TASK DETAILS: Below are the records; locate each line with the word "BitVec" and copy it.

INFORMATION SUPPLIED:
-- ==== Sys2Proof/Machine/Verify.lean ====
section
/-! DEFINITION. The verifier of bounded-profile programs (R413 to R415, R440). -/

namespace Sys2Proof.Machine

/-- The general register that an instruction of the profile writes. -/
def writtenReg (i : Instr) : Option Reg :=
  match i with
  | .beq _ _ _ | .bne _ _ _ | .blt _ _ _ | .bge _ _ _ | .bltu _ _ _ | .bgeu _ _ _ | .stb _ _ _ | .sth _ _ _ | .stw _ _ _ | .std _ _ _
    | .vbcast _ _ _ _ | .vld _ _ _ _ | .vst _ _ _ _ | .vgath _ _ _ _ _ | .vscat _ _ _ _ _ | .vlds _ _ _ _ _ | .vsts _ _ _ _ _
    | .pktemit _ _ | .pktfwd _ | .signal _ | .parkq _ | .launch _ _ => none
  | i => (namedRegs i).head?

/-- The column of R413 that a program is verified against. -/
def inColumn (queue : Bool) (i : Instr) : Bool := if queue then inProgram i else inKernel i

/-- The instruction ends the program (R414, R440). -/
def endsProgram (queue : Bool) (i : Instr) : Bool :=
  match i with
  | .jal d o => queue && decide (d = 0) && decide (o = 0)
  | .pktfwd _ | .pktdrop => !queue
  | _ => false

/-- The offset in bytes of a branch or jump (R82, R84). -/
def jumpOffset (i : Instr) : Option Int :=
  match i with
  | .beq _ _ o | .bne _ _ o | .blt _ _ o | .bge _ _ o | .bltu _ _ o | .bgeu _ _ o => some (2 * o.toInt)
  | .jal _ o => some (2 * o.toInt)
  | _ => none

/-- A LOOPB: its place, its target, its counter and its bound. -/
structure Loop where
  place : Nat
  target : Int
  counter : Reg
  bound : Nat

/-- The LOOPB at a place. -/
def loopAt (p : Nat) (i : Instr) : Option Loop :=
  match i with
  | .loopb d n o => some { place := p, target := 4 * (p : Int) - 2 * o.toNat, counter := d, bound := n.toNat + 1 }
  | _ => none

/-- The decoded words of a program, none for a word that decodes to no instruction. -/
def decodedWords (code : List (BitVec 32)) : List (Option Instr) :=
  code.map fun w => if w.toNat % 4 = 3 then (decode w.toNat).toOption else none

/-- Reason 2: a word that is in neither column, decodes ILLEGAL or holds a reserved rm3. [log 48: DESIGN CHOICE] -/
def badWord (x : Option Instr) : Bool :=
  match x with
  | none => true
  | some i => !i.wellFormed || !(inKernel i || inProgram i) || (roundingOf i).any fun m => decide (m = 5) || decide (m = 6)

/-- The first place for which a test holds. -/
def firstPlace (is : List Instr) (test : Nat → Instr → Bool) : Option Nat :=
  (((List.range is.length).zip is).find? fun x => test x.1 x.2).map (·.1)

/-- Reason 3: a backward or out-of-program branch or jump, or a target that is no multiple of 4. -/
def badJump (queue : Bool) (n p : Nat) (i : Instr) : Bool :=
  if endsProgram queue i then false
  else match jumpOffset i, loopAt p i with
    | some o, _ => decide (o ≤ 0) || decide (o % 4 ≠ 0) || decide (4 * (n : Int) ≤ 4 * p + o)
    | none, some l => decide (l.target < 0) || decide (l.target % 4 ≠ 0)
    | none, none => false

/-- Reason 4: a LOOPB that breaks R414. -/
def badLoop (is : List Instr) (loops : List Loop) (l : Loop) : Bool :=
  let t := (l.target / 4).toNat
  decide (l.counter = 0) || ((is.drop t).take (l.place - t)).any (fun i => decide (writtenReg i = some l.counter))
    || loops.any fun m => decide (m.target < l.target) && decide (l.target ≤ 4 * (m.place : Int)) && decide (m.place < l.place)

/-- The places that control can reach from each place going forward. -/
abbrev Edges := List (List Nat)

/-- The edges out of a place. -/
def edgesAt (es : Edges) (p : Nat) : List Nat := es.getD p []

/-- The forward edges of an instruction. -/
def plainEdges (queue : Bool) (p : Nat) (i : Instr) : List Nat :=
  if endsProgram queue i then []
  else match i, jumpOffset i with
    | .jal _ _, some o => [((p + o / 4).toNat)]
    | _, some o => [p + 1, (p + o / 4).toNat]
    | _, none => [p + 1]

/-- All forward edges of a program. -/
def allEdges (queue : Bool) (is : List Instr) : Edges := ((List.range is.length).zip is).map fun x => plainEdges queue x.1 x.2

/-- The body of a LOOPB as a path counts it (R415): its places, and what a path through it counts. -/
structure Body where
  first : Nat
  last : Nat
  cost : Nat

/-- The places of a body. -/
def Body.places (b : Body) : List Nat := (List.range (b.last + 1 - b.first)).map (b.first + ·)

/-- Raise the longest count before a place; counts are kept plus one. -/
def raiseTo (t : Table Nat) (p n : Nat) : Table Nat := t.set p (max (t.get p) (n + 1))

/-- The longest count of a path from some places within a range, forward only: a body counts whole as soon as a path
takes any of its instructions (R415). [log 49: DEDUCED] -/
def longest (es : Edges) (weight : Nat → Nat) (bodies : List Body) (lo hi : Nat) (starts : List Nat) : Nat :=
  let go := fun (acc : Table Nat × Nat) (count : Nat) (out : List Nat) => (out.foldl (fun t q => raiseTo t q count) acc.1, max acc.2 count)
  ((List.range (hi + 1 - lo)).foldl (fun acc k =>
    let p := lo + k
    match bodies.find? fun b => decide (b.first ≤ p) && decide (p ≤ b.last) with
    | some b =>
      let d := b.places.foldl (fun m q => max m (acc.1.get q)) 0
      if b.first ≠ p || decide (d = 0) then acc
      else go acc (d - 1 + b.cost) ((b.places.flatMap (edgesAt es)).filter fun q => decide (b.last < q))
    | none => if acc.1.get p = 0 then acc else go acc (acc.1.get p - 1 + weight p) (edgesAt es p))
    (starts.foldl (fun t q => raiseTo t q 0) ([] : Table Nat), 0)).2

/-- Places reached going forward from those reached already. -/
def reachForward (es : Edges) (t : Table Bool) : Table Bool :=
  (List.range es.length).foldl (fun (t : Table Bool) p => if t.get p then (edgesAt es p).foldl (fun (t : Table Bool) q => t.set q true) t else t) t

/-- Places reached going forward and, at most `n` times, back from a LOOPB to its target. -/
def reachBack (es : Edges) (loops : List Loop) : Nat → Table Bool → Table Bool
  | 0, t => reachForward es t
  | n + 1, t =>
    let t := reachForward es t
    reachBack es loops n (loops.foldl (fun (t : Table Bool) l => if t.get l.place then t.set (l.target / 4).toNat true else t) t)

/-- The places that control reaches from some places. -/
def reachedPlaces (es : Edges) (loops : List Loop) (starts : List Nat) : Table Bool :=
  reachBack es loops loops.length (starts.foldl (fun (t : Table Bool) q => t.set q true) ([] : Table Bool))

/-- The edges out of the places that control reaches. -/
def liveEdges (es : Edges) (t : Table Bool) : Edges := ((List.range es.length).zip es).map fun x => if t.get x.1 then x.2 else []

/-- The outermost bodies, each counted its bound of times with its own worst path, inner ones first (R415): the
longest of the paths within it, from whichever of its places that control reaches. [log 49: DEDUCED] -/
def bodiesOf (es : Edges) (weight : Nat → Nat) (reached : Table Bool) (loops : List Loop) : List Body :=
  loops.foldl (fun bs l =>
    let t := (l.target / 4).toNat
    let places := ((List.range (l.place + 1 - t)).map (t + ·)).filter reached.get
    bs.filter (fun b => decide (b.first < t) || decide (l.place < b.first)) ++ [{ first := t, last := l.place, cost := l.bound * longest es weight bs t l.place places }]) []

/-- The longest count of a path from an entry to an end of the program. [log 49: DEDUCED] -/
def worstFrom (is : List Instr) (es : Edges) (weight : Instr → Nat) (loops : List Loop) (entry : Nat) : Nat :=
  let w := fun (p : Nat) => ((is[p]?).map weight).getD 0
  let t := reachedPlaces es loops [entry]
  let es := liveEdges es t
  longest es w (bodiesOf es w t loops) 0 (is.length - 1) [entry]

/-- Reason 5: the last place of a path that runs off the end of the program. -/
def fallsOff (is : List Instr) (es : Edges) (loops : List Loop) (entries : List Nat) : Option Nat :=
  let t := reachedPlaces es loops entries
  (List.range is.length).find? fun p => t.get p && (edgesAt es p).any fun x => decide (is.length ≤ x)

/-- The weight that counts instructions, and the one that counts packets. -/
def one (_ : Instr) : Nat := 1
/-- PKTEMIT counts one packet. -/
def emits (i : Instr) : Nat :=
  match i with
  | .pktemit _ _ => 1
  | _ => 0

/-- What the verifier finds (R415): the first failing reason with the byte offset of its instruction from
the first word after the header, or the counts. [log 48: DESIGN CHOICE] -/
inductive Verdict where
  | fails (reason offset : Nat)
  | passes (counts : List Nat) (packets : Nat)
  deriving DecidableEq, Repr

/-- The verifier of a program with its entries, in words (R413 to R415, R440). [log 48: DESIGN CHOICE] -/
def verify (queue : Bool) (code : List (BitVec 32)) (entries : List Nat) : Verdict :=
  let words := decodedWords code
  match (List.range words.length).find? fun p => badWord ((words[p]?).join) with
  | some p => .fails 2 (4 * p)
  | none =>
    let is := words.filterMap id
    let loops := ((List.range is.length).zip is).filterMap fun x => loopAt x.1 x.2
    match firstPlace is (badJump queue is.length) with
    | some p => .fails 3 (4 * p)
    | none =>
      match loops.find? (badLoop is loops) with
      | some l => .fails 4 (4 * l.place)
      | none =>
        let es := allEdges queue is
        match fallsOff is es loops entries with
        | some p => .fails 5 (4 * p)
        | none =>
          let counts := entries.map (worstFrom is es one loops)
          match (entries.zip counts).find? fun x => decide ((if queue then 4096 else 512) < x.2) with
          | some x => .fails 6 (4 * x.1)
          | none =>
            let packets := entries.map (worstFrom is es emits loops)
            match (entries.zip packets).find? fun x => !queue && decide (8 < x.2) with
            | some x => .fails 7 (4 * x.1)
            | none =>
              match firstPlace is fun _ i => !(inColumn queue i) with
              | some p => .fails 8 (4 * p)
              | none => .passes counts (packets.foldl max 0)

end Sys2Proof.Machine
end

TASK ANSWER:
def decodedWords (code : List (BitVec 32)) : List (Option Instr) :=
def verify (queue : Bool) (code : List (BitVec 32)) (entries : List Nat) : Verdict :=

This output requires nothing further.